§ **HOW TO COMPLETE THIS TASK**: An exact, word-for-word copy of the entries is required, beginning at the line that contains "C (R105). -/" and ending at the last line, both included.

§ **DATASET RECORDS**:

=====

-- ==== Sys2Proof/WellFormed.lean ====
section
/-! DEFINITION. Which instruction terms an encoding exists for. The field widths are in the types; the one check left is
C.RUNM's colour (44_format_c.md R168). -/

namespace Sys2Proof

/-- A colour that C.RUNM may carry: 1 to 14, since 0 and 15 take the 2-byte records (30_encoding.md R68, R70). -/
def middleColour (c : BitVec 4) : Bool := c != 0#4 && c != 15#4

/-- The well-formed instructions: those that some word or record of 30_encoding.md encodes. -/
def Instr.wellFormed : Instr → Bool
  | .nop => true
  | .encA => true
  | .encB => true
  | .encC => true
  | .decA => true
  | .decB => true
  | .decC => true
  | .aRun _ _ => true
  | .bPix _ => true
  | .bRun1 _ _ => true
  | .bRun2 _ _ => true
  | .bRun3 _ _ => true
  | .bRun4 _ _ => true
  | .cRunK _ => true
  | .cRunW _ => true
  | .cRunM c _ => middleColour c

end Sys2Proof
end

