-- ==== Sys2Proof/Machine/Commands.lean ====
section
/-! DEFINITION. The meanings of the seven command words: what the CMD write does (40_commands.md R90 to R95, R100 to R105).
The engine steps of the job that a command starts are Engine.lean's. -/

namespace Sys2Proof.Machine

/-- NOP changes no state, idle or busy (40_commands.md R92, R90; 30_encoding.md R74). -/
def execNop (s : State) : Host.Outcome State Fault Refusal := .next s

/-- ENC.A starts an encode job of format A (40_commands.md R100). -/
def execEncA (s : State) : Host.Outcome State Fault Refusal := jobCommand .enc .a s

/-- ENC.B starts an encode job of format B (R101). -/
def execEncB (s : State) : Host.Outcome State Fault Refusal := jobCommand .enc .b s

/-- ENC.C starts an encode job of format C (R102). -/
def execEncC (s : State) : Host.Outcome State Fault Refusal := jobCommand .enc .c s

/-- DEC.A starts a decode job of format A (R103). -/
def execDecA (s : State) : Host.Outcome State Fault Refusal := jobCommand .dec .a s

/-- DEC.B starts a decode job of format B (R104). -/
def execDecB (s : State) : Host.Outcome State Fault Refusal := jobCommand .dec .b s

/-- DEC.C starts a decode job of format C (R105). -/
def execDecC (s : State) : Host.Outcome State Fault Refusal := jobCommand .dec .c s

end Sys2Proof.Machine
end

=====

§ **TASK OUTPUT**:
/-- DEC.C starts a decode job of format C (R105). -/
def execDecC (s : State) : Host.Outcome State Fault Refusal := jobCommand .dec .c s

end Sys2Proof.Machine
end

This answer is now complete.